Mr. Wine entered MacDougall on June 12, 2015 and he remained at that institution until
October 7, 2015. Id. ¶ 3.
On October 7, 2015, Mr. Wine was transferred to Hartford Correctional Center. Id. ¶ 3.
2
To determine the undisputed facts in this case, the Court relies upon the Defendants’ Rule 56(d) Statement (to the
extent that it complies with the Federal Rules of Civil Procedure and the Local Rules of this District) and evidence
cited therein. Mr. Wine’s Local Rule 56(a)(2) Statement fails to deny the statements made by Defendants. “Where a
party asserts a fact and the opposing party either fails to deny the assertion or, in issuing a denial, the party does not
cite to evidence disputing its accuracy, the Court deems such fact admitted.” Malick v. J.P. Morgan Chase Bank,
N.A., No. 3:13-CV-00669 (VLB), 2015 WL 5797008, at *1 n.1 (D. Conn. Sept. 30, 2015); see also D. Conn.
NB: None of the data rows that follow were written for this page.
-- ==== Sys2Proof/Laws/Ops.lean ====
section
/-! SUPPORT. For each shared operation, once, everything it can do. -/

namespace Sys2Proof.Machine

/-- The operand roles as the addresses and bytes they name. -/
@[simp] theorem immediate_eq (k : Byte) : immediate k = k := rfl
@[simp] theorem directAddr_eq (k : Byte) : directAddr k = k := rfl
@[simp] theorem pointerAddr_eq (s : State) (k : Byte) : pointerAddr s k = s.memRead k := rfl
@[simp] theorem directTarget_eq (k : Byte) : directTarget k = k := rfl
@[simp] theorem pointerTarget_eq (s : State) (k : Byte) : pointerTarget s k = s.memRead k := rfl
@[simp] theorem directValue_eq (s : State) (k : Byte) : directValue s k = s.memRead k := rfl
@[simp] theorem indirectValue_eq (s : State) (k : Byte) : indirectValue s k = s.memRead (s.memRead k) := rfl

/-- The adder is addition modulo 256. -/
@[simp] theorem add8_toNat (x y : Byte) : (add8 x y).toNat = (x.toNat + y.toNat) % 256 := by simp [add8]

/-- An instruction that completes answers a next state, always. -/
@[simp] theorem complete_eq (o : Option Byte) (s : State) : complete o s = .next (s.endCycle o) := rfl

/-- The next-pc step: below 255 it moves on, from 255 on it halts at the terminator; nothing else changes. -/
theorem endCycle_cases (o : Option Byte) (s : State) :
    (nextSlot s.pc o < 255 ∧ s.endCycle o = { s with pc := BitVec.ofNat 8 (nextSlot s.pc o) }) ∨
    (255 ≤ nextSlot s.pc o ∧ s.endCycle o = s.haltAt 255#8) := by
  by_cases h : nextSlot s.pc o < 255
  · have h' : ¬ Config.terminatorSlot.toNat ≤ nextSlot s.pc o := by simp [Config.terminatorSlot]; omega
    exact .inl ⟨h, by rw [State.endCycle, if_neg h']⟩
  · have h' : Config.terminatorSlot.toNat ≤ nextSlot s.pc o := by simp [Config.terminatorSlot]; omega
    exact .inr ⟨by omega, by rw [State.endCycle, if_pos h']; rfl⟩

/-- The next-pc step as one update of `pc` and `run`. -/
theorem endCycle_eq (o : Option Byte) (s : State) :
    s.endCycle o = { s with
      pc := if 255 ≤ nextSlot s.pc o then 255#8 else BitVec.ofNat 8 (nextSlot s.pc o)
      run := if 255 ≤ nextSlot s.pc o then .halted else s.run } := by
  rcases endCycle_cases o s with ⟨h, e⟩ | ⟨h, e⟩
  · simp [e, show ¬ 255 ≤ nextSlot s.pc o by omega]
  · simp [e, h, State.haltAt]

/-- The next-pc step goes where the branch multiplexer says. -/
theorem endCycle_goesTo (o : Option Byte) (s : State) : GoesTo (nextSlot s.pc o) s (s.endCycle o) := by
  constructor
  · intro h
    obtain ⟨hp, hr⟩ := State.endCycle_below o s h
    exact ⟨by rw [hp, BitVec.toNat_ofNat]; omega, hr⟩
  · exact fun h => (State.endCycle_terminator o s h).2

/-- Taking from the channel: the next item, EOF from an exhausted INPUT, or a wait. -/
theorem take_cases (c : InputChannel) :
    (∃ item rest, c.supplied = item :: rest ∧ c.take = some (item.value, { c with supplied := rest })) ∨
    (c.supplied = [] ∧ c.ended = true ∧ c.take = some (0xFF#8, c)) ∨
    (c.supplied = [] ∧ c.ended = false ∧ c.take = none) := by
  obtain ⟨supplied, ended⟩ := c
  cases supplied with
  | cons item rest => exact .inl ⟨item, rest, rfl, rfl⟩
  | nil =>
    cases ended
    · exact .inr (.inr ⟨rfl, rfl, rfl⟩)
    · exact .inr (.inl ⟨rfl, rfl, rfl⟩)

/-- An input instruction waits with the state unchanged, or places the byte it took and completes. -/
theorem withInput_cases (put : State → Byte → State) (s : State) :
    (s.input.take = none ∧ withInput put s = .next s) ∨
    (∃ v c, s.input.take = some (v, c) ∧
      withInput put s = .next ((put { s with input := c } v).endCycle none)) := by
  unfold withInput
  cases h : s.input.take with
  | none => exact .inl ⟨rfl, rfl⟩
  | some p => exact .inr ⟨p.1, p.2, rfl, rfl⟩

/-- The operands of a branch: the next slot is the target if the accumulator is zero, else the slot after. -/
theorem nextSlot_takenIfZero (s : State) (target : Byte) :
    nextSlot s.pc (takenIfZero s target) = if s.acc = 0#8 then target.toNat else s.pc.toNat + 1 := by
  by_cases h : s.acc = 0#8 <;> simp [takenIfZero, accZero, h, nextSlot]

/-- What a step can do, once for every later proof. -/
theorem step_cases (s : State) :
    (s.run ≠ .running ∧ step s = .next s) ∨
    (s.run = .running ∧ s.pc = 255#8 ∧ step s = .fault .terminatorSlot) ∨
    (Enabled s ∧ ∃ i, decode (s.romRead s.pc) = .ok i ∧ step s = exec i s) ∨
    (Enabled s ∧ (∃ e, decode (s.romRead s.pc) = .error e) ∧
      step s = .next (s.raiseIllegal (wordOp (s.romRead s.pc)) (wordOperand (s.romRead s.pc)))) := by
  unfold step cycle
  cases hr : s.run with
  | halted => exact .inl ⟨by simp, rfl⟩
  | faulted => exact .inl ⟨by simp, rfl⟩
  | running =>
    by_cases hp : s.pc = 255#8
    · exact .inr (.inl ⟨rfl, hp, by simp [hp, Config.terminatorSlot]⟩)
    · have hpt : ¬ s.pc = Config.terminatorSlot := hp
      refine .inr (.inr ?_)
      simp only [if_neg hpt, executeWord, State.fetch]
      cases hd : decode (s.romRead s.pc) with
      | ok i => exact .inl ⟨⟨hr, hp⟩, i, rfl, rfl⟩
      | error e => exact .inr ⟨⟨hr, hp⟩, ⟨e, rfl⟩, rfl⟩

/-- What the next step is does not depend on the input channel. -/
theorem current_withChannel (s : State) (c : InputChannel) : State.current { s with input := c } = s.current := rfl

@[simp] theorem current_present (s : State) (x : InputItem) : (s.present x).current = s.current := rfl

@[simp] theorem inReq_present (s : State) (x : InputItem) : inReq (s.present x) = inReq s := rfl

/-- What a clock edge can do: reset, take the item at the pins, hold an unanswered request, or step. -/
theorem tick_cases (p : InputPins) (s : State) :
    (p.rst = true ∧ tick p s = .next (s.resetRun .awaiting)) ∨
    (p.rst = false ∧ inReq s = true ∧ p.inValid = true ∧ tick p s = step (s.present p.item)) ∨
    (p.rst = false ∧ inReq s = true ∧ p.inValid = false ∧ tick p s = .next s) ∨
    (p.rst = false ∧ inReq s = false ∧ tick p s = step s) := by
  cases hr : p.rst <;> cases hq : inReq s <;> cases hv : p.inValid <;> simp [tick, hr, hq, hv]

/-- Runs of many steps, unfolded once: none, and one more after a step that answers a next state. -/
@[simp] theorem stepN_zero (s : State) : stepN 0 s = .next s := rfl

theorem stepN_succ_of_next {s u : State} (h : step s = .next u) (n : Nat) : stepN (n + 1) s = stepN n u := by
  simp [stepN, h]

theorem stepN_succ_cases {n : Nat} {s t : State} (h : stepN (n + 1) s = .next t) :
    ∃ u, step s = .next u ∧ stepN n u = .next t := by
  unfold stepN at h
  split at h
  · exact ⟨_, ‹_›, h⟩
  · cases h
  · cases h

end Sys2Proof.Machine
end

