theorem branchTarget_eq_none {i : Instr} (h : writesPc i = false) (s : State) : branchTarget i s = none := by
  cases i with
  | branch k | branchInd k => cases h
  | _ => rfl

theorem emittedByte_of_requestsInput {i : Instr} (h : requestsInput i = true) (s : State) : emittedByte i s = none := by
  cases i with
  | readAcc k | readMem k => rfl
  | _ => cases h

theorem emittedByte_of_writesRun {i : Instr} (h : writesRun i = true) (s : State) : emittedByte i s = none := by
  cases i with
  | halt k => rfl
  | _ => cases h

theorem writesRun_eq_true_iff {i : Instr} : writesRun i = true ↔ ∃ k, i = .halt k := by
  cases i <;> simp [writesRun]

theorem writesPc_eq_false_iff {i : Instr} :
    writesPc i = false ↔ (∀ k, i ≠ .branch k) ∧ ∀ k, i ≠ .branchInd k := by
  cases i <;> simp [writesPc]

/-! ### The fields of a state after an instruction that completed -/

section Completed
variable (i : Instr) (s : State) (v : Byte) (c : InputChannel)

@[simp] theorem completed_input : (completed i s v c).input = c := by simp [completed]
@[simp] theorem completed_output : (completed i s v c).output = s.output ++ (emittedByte i s).toList := by
  simp [completed, apply_ownWrite_output]

theorem completed_ram_wf (h : s.mem.wf) : (completed i s v c).mem.wf := by
  simpa [completed] using State.apply_ram_wf { s with input := c } (ownWrite i s v) h

/-- Where the CORE goes: the slot the branch multiplexer chooses, or HALTED at the terminator (40_dispatch.md R66, R67). -/
theorem completed_cases :
    (nextSlot s.pc (branchTarget i s) < 255 ∧ (completed i s v c).run = s.run ∧
      (completed i s v c).pc.toNat = nextSlot s.pc (branchTarget i s)) ∨
    (255 ≤ nextSlot s.pc (branchTarget i s) ∧ (completed i s v c).run = .halted ∧ (completed i s v c).pc = 255#8) := by
  have hpc : (State.apply { s with input := c } (ownWrite i s v)).pc = s.pc := State.apply_pc _ _
  rcases endCycle_cases (branchTarget i s) (State.apply { s with input := c } (ownWrite i s v)) with
    ⟨hlt, h⟩ | ⟨hge, h⟩ <;> rw [hpc] at *
  · have hmod : nextSlot s.pc (branchTarget i s) % 256 = nextSlot s.pc (branchTarget i s) := by omega
    exact .inl ⟨hlt, by simp [completed, h], by simp [completed, h, hmod]⟩
  · exact .inr ⟨hge, by simp [completed, h], by simp [completed, h]⟩

theorem completed_goesTo : GoesTo (nextSlot s.pc (branchTarget i s)) s (completed i s v c) := by
  rcases completed_cases i s v c with ⟨hlt, hrun, hpc⟩ | ⟨hge, hrun, -⟩
  · exact ⟨fun _ => ⟨hpc, hrun⟩, fun hge => absurd hlt (by omega)⟩
  · exact ⟨fun hlt => absurd hlt (by omega), fun _ => hrun⟩

end Completed

theorem completed_acc {i : Instr} (h : writesAcc i = false) (s : State) (v : Byte) (c : InputChannel) :
    (completed i s v c).acc = s.acc := by
  simp [completed, apply_ownWrite_acc h]

theorem completed_memRead {i : Instr} {s : State} {a : Byte} (h : ramTarget i s ≠ some a) (v : Byte) (c : InputChannel) :
    (completed i s v c).memRead a = s.memRead a := by
  simp [completed, apply_ownWrite_memRead h]

theorem Delivered.input_eq {i : Instr} {s : State} {v : Byte} {c : InputChannel} (h : Delivered i s v c)
    (hreq : requestsInput i = false) : c = s.input := by
  rcases h with ⟨htrue, -⟩ | ⟨-, hc⟩
  · simp [hreq] at htrue
  · exact hc

end Sys2Proof.Machine

/-! PROOFS. Input, control transfer and halt (42_io.md R77, R78; 43_branch.md R81 to R83; 40_dispatch.md R67, R68) and the
adder (44_arith.md R84). -/

namespace Sys2Proof.Machine

/-! ### Input -/

theorem take_of_supplied {c : InputChannel} {item : InputItem} {rest : List InputItem} (h : c.supplied = item :: rest) :
    c.take = some (item.value, { c with supplied := rest }) := by
  simp [InputChannel.take, h]

theorem take_of_exhausted {c : InputChannel} (h : c.supplied = []) (hended : c.ended = true) :
    c.take = some (0xFF#8, c) := by
  simp [InputChannel.take, h, hended, InputItem.value, Config.eofByte]

theorem take_eq_none_iff {c : InputChannel} : c.take = none ↔ c.supplied = [] ∧ c.ended = false := by
  rcases take_cases c with ⟨item, rest, hitems, htake⟩ | ⟨hitems, hended, htake⟩ | ⟨hitems, hended, htake⟩ <;>
    simp [*]

/-- All that R does once it has taken the byte `v`: it loads it. -/
theorem exec_readAcc_of_take {s : State} {v : Byte} {c : InputChannel} (htake : s.input.take = some (v, c)) (k : Byte) :
    ∃ t, exec (.readAcc k) s = .next t ∧ t.acc = v ∧ t.input = c ∧ t.output = s.output ∧
      SameRam s t ∧ SameRecords s t ∧ FallsThrough s t := by
  have hexec : exec (.readAcc k) s = complete none (State.setAcc { s with input := c } v) := withInput_of_take htake _
  obtain ⟨t, hdone, acc_set, ram_kept, ⟨hinput, houtput⟩, records_kept, hpc⟩ :=
    complete_setAcc_result { s with input := c } v
  exact ⟨t, hexec.trans hdone, acc_set, hinput, houtput, ram_kept, records_kept, hpc⟩

/-- All that r does once it has taken the byte `v`: it stores it at `k`. -/
theorem exec_readMem_of_take {s : State} {v : Byte} {c : InputChannel} (htake : s.input.take = some (v, c)) (k : Byte) :
    ∃ t, exec (.readMem k) s = .next t ∧ t.memRead k = v ∧ SameRamBut k s t ∧ t.acc = s.acc ∧ t.input = c ∧
      t.output = s.output ∧ SameRecords s t ∧ FallsThrough s t := by
  have hexec : exec (.readMem k) s = complete none (State.memWrite { s with input := c } k v) :=
    withInput_of_take htake fun u b => u.memWrite (directAddr k) b
  obtain ⟨t, hdone, cell_set, other_cells, acc_kept, ⟨hinput, houtput⟩, records_kept, hpc⟩ :=
    complete_memWrite_result { s with input := c } k v
  exact ⟨t, hexec.trans hdone, cell_set, other_cells, acc_kept, hinput, houtput, records_kept, hpc⟩

theorem value_eq_of_byte {item : InputItem} {v : Byte} (hv : v = item.value) (b : Byte) (h : item = .byte b) : v = b := by
  rw [hv, h]; rfl

theorem value_eq_of_eof {item : InputItem} {v : Byte} (hv : v = item.value) (h : item = .eof) : v = 0xFF#8 := by
  rw [hv, h]; rfl

/-- Settles O9, by the three states of the input channel. -/
theorem readAccResult : Obligations.ReadAccResult := by
  intro k s
  refine ⟨fun item rest hitems => ?_, fun hitems hended => ?_, fun hitems hended => ?_⟩
  · obtain ⟨t, hexec, acc_set, frame⟩ := exec_readAcc_of_take (take_of_supplied hitems) k
    exact ⟨t, hexec, value_eq_of_byte acc_set, value_eq_of_eof acc_set, frame⟩
  · obtain ⟨t, hexec, acc_set, hinput, houtput, frame⟩ := exec_readAcc_of_take (take_of_exhausted hitems hended) k
    exact ⟨t, hexec, acc_set, ⟨hinput, houtput⟩, frame⟩
  · exact exec_of_waits ⟨rfl, take_eq_none_iff.2 ⟨hitems, hended⟩⟩

/-- Settles O10, by the same three states. -/
theorem readMemResult : Obligations.ReadMemResult := by
  intro k s
  refine ⟨fun item rest hitems => ?_, fun hitems hended => ?_, fun hitems hended => ?_⟩
  · obtain ⟨t, hexec, cell_set, other_cells, acc_kept, hinput, houtput, frame⟩ :=
      exec_readMem_of_take (take_of_supplied hitems) k
    exact ⟨t, hexec, value_eq_of_byte cell_set, value_eq_of_eof cell_set, other_cells, directAddr_eq k, hinput, houtput,
      acc_kept, frame⟩
  · obtain ⟨t, hexec, cell_set, other_cells, acc_kept, hinput, houtput, frame⟩ :=
      exec_readMem_of_take (take_of_exhausted hitems hended) k
    exact ⟨t, hexec, cell_set, other_cells, ⟨hinput, houtput⟩, acc_kept, frame⟩
  · exact exec_of_waits ⟨rfl, take_eq_none_iff.2 ⟨hitems, hended⟩⟩

/-! ### Control transfer and halt -/

/-- All that a branch to `target` does. -/
theorem complete_takenIfZero_result (s : State) (target : Byte) :
    ∃ t, complete (takenIfZero s target) s = .next t ∧
      (s.acc = 0#8 → GoesTo target.toNat s t) ∧ (s.acc ≠ 0#8 → FallsThrough s t) ∧
      (s.acc = 0#8 → target = 255#8 → t.pc = 255#8) ∧
      t.acc = s.acc ∧ SameRam s t ∧ SameChannels s t ∧ SameRecords s t := by
  have hgoes := endCycle_goesTo (takenIfZero s target) s
  have hnext := nextSlot_takenIfZero s target
  refine ⟨_, complete_eq _ s, fun hzero => ?_, fun hnonzero => ?_, fun hzero htarget => ?_,
    State.endCycle_acc _ s, fun a => State.memRead_endCycle _ s a, sameChannels_endCycle ⟨rfl, rfl⟩,
    sameRecords_of_complete (complete_eq _ s) ⟨rfl, rfl⟩⟩
  · rwa [hnext, if_pos hzero] at hgoes
  · rwa [hnext, if_neg hnonzero] at hgoes
  · have hterminator : 255 ≤ nextSlot s.pc (takenIfZero s target) := by
      rw [hnext, if_pos hzero, htarget]; decide
    exact (State.endCycle_terminator _ s hterminator).1

theorem exec_branch (k : Byte) (s : State) : exec (.branch k) s = complete (takenIfZero s k) s := rfl

theorem exec_branchInd (k : Byte) (s : State) :
    exec (.branchInd k) s = complete (takenIfZero s (s.memRead k)) s := rfl

/-- A pointer to itself makes the two targets one, so b is B. -/
theorem exec_branchInd_of_self_pointer {k : Byte} {s : State} (hself : s.memRead k = k) :
    exec (.branchInd k) s = exec (.branch k) s := by
  rw [exec_branchInd, exec_branch, hself]

/-- Settles O13: B is a branch to `k`. -/
theorem branchDirectResult : Obligations.BranchDirectResult := by
  intro k s
  rw [exec_branch]
  exact ⟨rfl, complete_takenIfZero_result s k⟩

/-- Settles O14: b is a branch to `mem[k]`. -/
theorem branchIndirectResult : Obligations.BranchIndirectResult := by
  intro k s
  refine ⟨rfl, exec_branchInd_of_self_pointer, ?_⟩
  rw [exec_branchInd]
  exact complete_takenIfZero_result s (s.memRead k)

/-- Settles O15: D is `halt(pc)` and nothing else. -/
theorem haltResult : Obligations.HaltResult := by
  intro k s
  have hexec : exec (.halt k) s = .next (s.haltAt s.pc) := exec_of_writesRun rfl s
  exact ⟨rfl, _, hexec, State.haltAt_run s _, State.haltAt_pc s _, State.haltAt_acc s _,
    fun a => State.memRead_haltAt s _ a, ⟨State.haltAt_input s _, State.haltAt_output s _⟩,
    exec_sameRecords hexec⟩

/-- Settles O16: only D leaves RUNNING by itself, and an instruction that completes with no branch target goes to the slot
after this one. -/
theorem onlyBranchesTransferControl : Obligations.OnlyBranchesTransferControl := by
  intro i s t hB hb hexec hrunning hrunning'
  rcases exec_next_cases hexec with ⟨-, rfl⟩ | ⟨⟨hreq, htake⟩, rfl⟩ | ⟨-, v, c, -, rfl⟩
  · cases hrunning'
  · exact .inr ⟨hreq, htake, rfl⟩
  · have hnext : nextSlot s.pc (branchTarget i s) = s.pc.toNat + 1 := by
      rw [branchTarget_eq_none (writesPc_eq_false_iff.2 ⟨hB, hb⟩) s]; rfl
    rcases completed_cases i s v c with ⟨-, -, hpc⟩ | ⟨-, hhalted, -⟩
    · exact .inl (hpc.trans hnext)
    · cases hhalted.symm.trans hrunning'

/-- Settles O17: what halts is D, at its own slot, or an instruction that completed at the terminator. -/
theorem haltLeavesPc : Obligations.HaltLeavesPc := by
  intro i s t hexec hrunning hhalted
  rcases exec_next_cases hexec with ⟨hrun, rfl⟩ | ⟨-, rfl⟩ | ⟨hrun, v, c, -, rfl⟩
  · obtain ⟨k, rfl⟩ := writesRun_eq_true_iff.1 hrun
    exact ⟨fun _ => rfl, fun hne => absurd rfl (hne k)⟩
  · cases hhalted.symm.trans hrunning
  · refine ⟨fun hhalt => ?_, fun _ => ?_⟩
    · simp [writesRun_eq_true_iff.2 hhalt] at hrun
    · rcases completed_cases i s v c with ⟨-, hsame, -⟩ | ⟨-, -, hpc⟩
      · cases (hsame.symm.trans hhalted).symm.trans hrunning
      · exact hpc

/-- Settles O18, on the numbers: the two summands of the second sum make 256 or 0. -/
theorem adderWraps : Obligations.AdderWraps := by
  intro x y
  refine ⟨add8_toNat x y, BitVec.eq_of_toNat_eq ?_⟩
  have hx : x.toNat < 256 := x.isLt
  have hy : y.toNat < 256 := y.isLt
  rw [add8_toNat, add8_toNat, BitVec.toNat_ofNat]
  omega

end Sys2Proof.Machine

/-! PROOFS. The access matrix (10_state.md R28): what each instruction writes, and what it reads, by running it twice on
states that agree on what the matrix lists. -/

namespace Sys2Proof.Machine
L. Civ.
R. 56(a)(1) (“Each material fact set forth in the Local Rule 56(a)(1) Statement and supported by the evidence will be
deemed admitted (solely for purposes of the motion) unless such fact is controverted by the Local Rule 56(a)(2)
Statement required to be filed and served by the opposing party in accordance with this Local Rule[.]”). The Court
deems admitted each material fact set forth in Defendants’ Rule 56(d) Statement, to the extent it is supported by the
evidence.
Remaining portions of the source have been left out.